The ISC Register must contain the following information pertaining to the individuals with significant control:

  • Name, address and birthdate;

  • Residence for tax purposes;

  • Date when significant control was obtained;

  • Date when significant control ceased; and

  • Description of how the individual meets the definition of significant control.

Maintaining the ISC Register

Corporations must update the ISC Register at least once a year. If during the corporation's financial year, the corporation becomes aware of a change affecting the ISC Register, the corporation needs to record the change within 15 days of becoming aware of the new information. Corporations are entitled to ask their shareholders for any information it needs to complete the ISC Register and shareholders must reply accurately as soon as possible.

Access to the ISC Register

Upon request, corporations must disclose the ISC Register information to (i) shareholders and creditors of the corporation, and (ii) Corporations Canada.

If shareholders and creditors request for the ISC Register information they must follow the proper procedure. They can apply to obtain access to the ISC Register if the information is required for the affairs of the corporation including influencing the voting at a shareholder's meeting, and offering to acquire the corporation's shares. The applicants must submit certain documents to obtain the ISC Register.
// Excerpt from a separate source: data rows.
/-- The copy-wait timer at 8R in AWAIT_COPY: silent entries but the station's own become ABSENT; with an attempt left
the station enters again with the count raised, without one it is halted with NO_COPY; while a copy is loaded the
expiry is held (R92, R93, R103). That the step changes nothing while it is held is the model's reading (log entry 1).
-/
def Obligations.CopyWaitEnds : Prop :=
  ∀ s : State, Powered s → s.station.state = .awaitCopy → s.watch.copyWait = some (8 * s.station.setup.r) →
    (isLoading s = true → exec .copyWaitExpiry s = .next s) ∧
    (isLoading s = false → s.station.attempts < 3 → internalHeld s < 3 → 0 < freePlaces s →
      ∃ t, exec .copyWaitExpiry s = .next t ∧
        t.station = { s.station with
          state := .entering, attempts := s.station.attempts + 1, lastCause := .copyWait } ∧
        t.notices.entries = s.notices.entries ++ [.state .entering .copyWait] ∧ keyPresent .enter t = true ∧
        t.watch.copyWait = none ∧ t.watch.roll = none ∧ t.tags = s.tags ∧ t.link = s.link ∧ t.apply = s.apply ∧
        t.replica.claims = s.replica.claims ∧
        ∀ d < 32,
          (d ≠ s.station.number ∧ silenceAt s d = some (4 * s.station.setup.r) →
            rosterAt t d = .absent ∧ silenceAt t d = none) ∧
          (d = s.station.number ∨ silenceAt s d ≠ some (4 * s.station.setup.r) →
            rosterAt t d = rosterAt s d ∧ silenceAt t d = silenceAt s d)) ∧
    (isLoading s = false → s.station.attempts = 3 → NoTags s → 0 < freePlaces s →
      ∃ t, exec .copyWaitExpiry s = .next t ∧ OffTheBus t ∧
        t.station = { s.station with state := .halted, lastCause := .noCopy, disagree := 0 } ∧
        t.watch.rest = none ∧ t.port = s.port ∧
        t.notices.entries = s.notices.entries ++ [.state .halted .noCopy])

/-! ## Opening a frame -/

/-- After its gap the station opens the first eligible entry: the lowest kind code, and the oldest of that kind. It
becomes ON_BUS, its frame is composed, and the fair-gap mark clears where it governs the kind. With a frame unapplied,
or before the gap is over, only the idle time counts. With the fair-gap mark set, a station whose first eligible entry
has kind 0x9 or higher opens nothing before 20 bit times of idle, and offers nothing in its place. A frame is composed
as Table 7-1 gives kind by kind (R50, R94, R109, R125, R127, R135, R138, R139). How the idle time is counted is the
model's choice (log entry 10). -/
def Obligations.FirstEligibleEntryOpensAfterItsGap : Prop :=
  (∀ (s : State) (elapsed : Nat) (older younger : List TxEntry) (e : TxEntry), s.tx.offered = none →
    (AtGap s → s.tx.entries = older ++ e :: younger → e.onBus = false → e ∉ younger →
      (∀ x ∈ s.tx.entries, ¬ Stale x s) →
      eligible s.station.number s.station.state e.frame = true →
      (∀ x ∈ older, x.onBus = false → eligible s.station.number s.station.state x.frame = true →
        e.frame.kind.code < x.frame.kind.code) →
      (∀ x ∈ younger, x.onBus = false → eligible s.station.number s.station.state x.frame = true →
        e.frame.kind.code ≤ x.frame.kind.code) →
      10 * cyclesPerBit s ≤ idleAfter elapsed s →
      (e.frame.kind.code < 9 ∨ s.tx.fairGap = false ∨ 20 * cyclesPerBit s ≤ idleAfter elapsed s) →
      exec (.frameOpen elapsed true) s = .next { s with
        tx.entries := older ++ { e with onBus := true } :: younger
        tx.fairGap := if 9 ≤ e.frame.kind.code then false else s.tx.fairGap
        train.composer := if e.frame = .trainHead then some ⟨(headFields s).k, 0, none⟩ else s.train.composer
        link.sending := some (compose e.frame s)
        link.bus := .inFrame
        link.chain := false
        link.idleCycles := 0 }) ∧
    (Powered s → s.train.run ≠ .ended → s.link.bus = .idle →
      s.apply.rx ≠ [] ∨ idleAfter elapsed s < 10 * cyclesPerBit s → ∀ pull,
      exec (.frameOpen elapsed pull) s = .next { s with link.idleCycles := idleAfter elapsed s })) ∧
  (∀ (s : State) (elapsed : Nat) (pull : Bool), AtGap s → s.tx.offered = none → s.tx.fairGap = true →
    (∀ x ∈ s.tx.entries, ¬ Stale x s) →
    (∀ x ∈ s.tx.entries, eligible s.station.number s.station.state x.frame = true → 9 ≤ x.frame.kind.code) →
    idleAfter elapsed s < 20 * cyclesPerBit s →
    exec (.frameOpen elapsed pull) s = .next { s with link.idleCycles := idleAfter elapsed s }) ∧
  ∀ (f : TxFrame) (s : State), Composed f s (compose f s)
Exemption for Public Companies

Distributing corporations, which typically include public companies and reporting issuers under Canadian securities laws, are exempt from the new CBCA requirements. Generally speaking, these companies are already required to disclose this type of information under securities legislation.

DISCLAIMER: This post is intended to convey general information about legal issues and developments as of the date above. It does not constitute legal advice and must not be treated or relied on as such.